Bug in supplemental group matching

A bug was introduced in Sudo’s group matching code in version 1.6.9 when support for matching based on the supplemental group vector was added. This bug may allow certain users listed in the sudoers file to run a command as a different user than their access rule specifies.

Sudo versions 1.6.9 up to and including 1.6.9p19. Sudo version 1.7.0 is not affected.

This vulnerability has been assigned CVE-2009-0034 in the Common Vulnerabilities and Exposures database.

Given a sudoers rule like the following:

bob ALL=(%users) ALL

user “bob” should only be able to run commands as a user that is a member of the Unix group “users”.

However, due to the bug, if “bob” is himself a member of “users”, he will actually be able to run a command as any user.

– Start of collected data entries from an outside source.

/-- brest (R379). -/
def execBrest (o : D1) (s : State) : Out :=
  issue (useD1 o) s fun c =>
    c.restore s o.d 16 (fun ws => (List.range 4).all fun k => decide (ws.getD k 0 = 0) || decide (c.w.setOf k ≠ 255))
      fun ws =>
        let ks := (List.range 4).filter fun k => decide (ws.getD k 0 ≠ 0)
        if ks.any fun k => (c.st.arrived.find? (c.w.setOf k)).isSome then c.trap s Trap.illegal
        else
          let s := ks.foldl (fun s k =>
            (s.recordArrivals c.w.grid c.w c.x (c.w.setOf k) (ws.getD k 0)).updStream c.key c.x fun st =>
              { st with arrived := st.arrived.put (c.w.setOf k) true }) s
          c.finishPtr s o.d 16

/-- The 34 words of a latch slot (R380). -/
def latchWords (l : Latch) : List Word :=
  match l.kind with
  | .void => [wordOfNat (2 ^ 29), 0] ++ List.replicate 32 0
  | .empty => [wordOfNat (2 ^ 28), 0] ++ List.replicate 32 0
  | .val =>
    let (mask, cls) := l.v.markWords
    let d := l.v.v.words
    [wordOfNat (l.v.v.tag * 2 ^ 30 + cls * 2 ^ 26), mask] ++ d ++ List.replicate (32 - d.length) 0

/-- lsave (R380): it issues no earlier than the latest ready tick of the shadow. -/
def execLsave (o : D1) (s : State) : Out :=
  issue (useD1 o) s fun c =>
    let r := c.st.shadow.foldl (fun t l => if l.kind = .val then max t l.ready else t) 0
    if c.now < r then c.waitTo s r else c.save s o.d 8 (c.st.shadow.flatMap latchWords)

/-- A latch slot is well formed (R380). -/
def latchForm (ws : List Nat) : Bool :=
  let h := ws.getD 0 0
  decide (field h 0 26 = 0) && !(h.testBit 29 && h.testBit 28) &&
  (decide (field h 30 2 ≠ 3) || h.testBit 29 || h.testBit 28)

/-- The latch of a slot, ready at a tick. -/
def latchOfSlot (ready lid : Nat) (ws : List Nat) : Latch :=
  let h := ws.getD 0 0
  if h.testBit 29 then Latch.voidEntry
  else if h.testBit 28 then Latch.none
  else ⟨.val, ready, recordVal (field h 30 2) (field h 26 2) (wordOfNat (ws.getD 1 0)) (ws.drop 2), lid⟩

/-- lrest (R380). -/
def execLrest (o : D1) (s : State) : Out :=
  issue (useD1 o) s fun c =>
    c.restore s o.d 544 (fun ws => (blocksOf 34 4 ws).all latchForm) fun ws =>
      c.finishPtr (s.bump.updStream c.key c.x fun st =>
        { st with shadow := (blocksOf 34 4 ws).map (latchOfSlot (c.now + 1) s.fresh) }) o.d 544

/-! ### Accumulator save (R381) -/

/-- asave (R381). -/
def execAsave (o : ND) (s : State) : Out :=
  issue ⟨legalND o, false, true, [], (dstReg o.d).toList, o.d, 0, o.e, 4, []⟩ s fun c => c.matrix s <|
    let ws := (List.range 256).map fun e => c.w.accs.get 0 (o.n.toNat * 256 + e)
    match c.pointer s (c.dval o.d) 1024 true with
    | .inl t => c.trap s t
    | .inr _ => c.save (c.occupy s 2) o.d 12 ws

/-- arest (R381). -/
def execArest (o : ND) (s : State) : Out :=
  issue ⟨legalND o, false, true, [], (dstReg o.d).toList, o.d, 0, o.e, 4, []⟩ s fun c => c.matrix s <|
    c.restore s o.d 1024 (fun _ => true) fun ws =>
      c.finishPtr (c.occupy (s.updWarp c.key fun w => { w with
        accs := (List.range 256).foldl (fun t e => t.put (o.n.toNat * 256 + e) (wordOfNat (ws.getD e 0))) w.accs }) 2) o.d 1024

end Sys2Proof.Machine
end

The bug only impacts sudoers configurations where a Unix group is used in the RunAs list, which is (%users) in the example above.

For example, the following sudoers rule is not affected by the bug:

bob ALL = ALL

The bug is fixed in sudo 1.6.9p20 and sudo 1.7.0.

This problem was brought to my attention by Harald Koenig.

Code was added to sudo version 1.7.0 to cache the user’s supplemental group vector and use it in group matches. When this changed was back-ported to sudo version 1.6.9, the check to only use the supplemental groups when matching against the invoking user got dropped.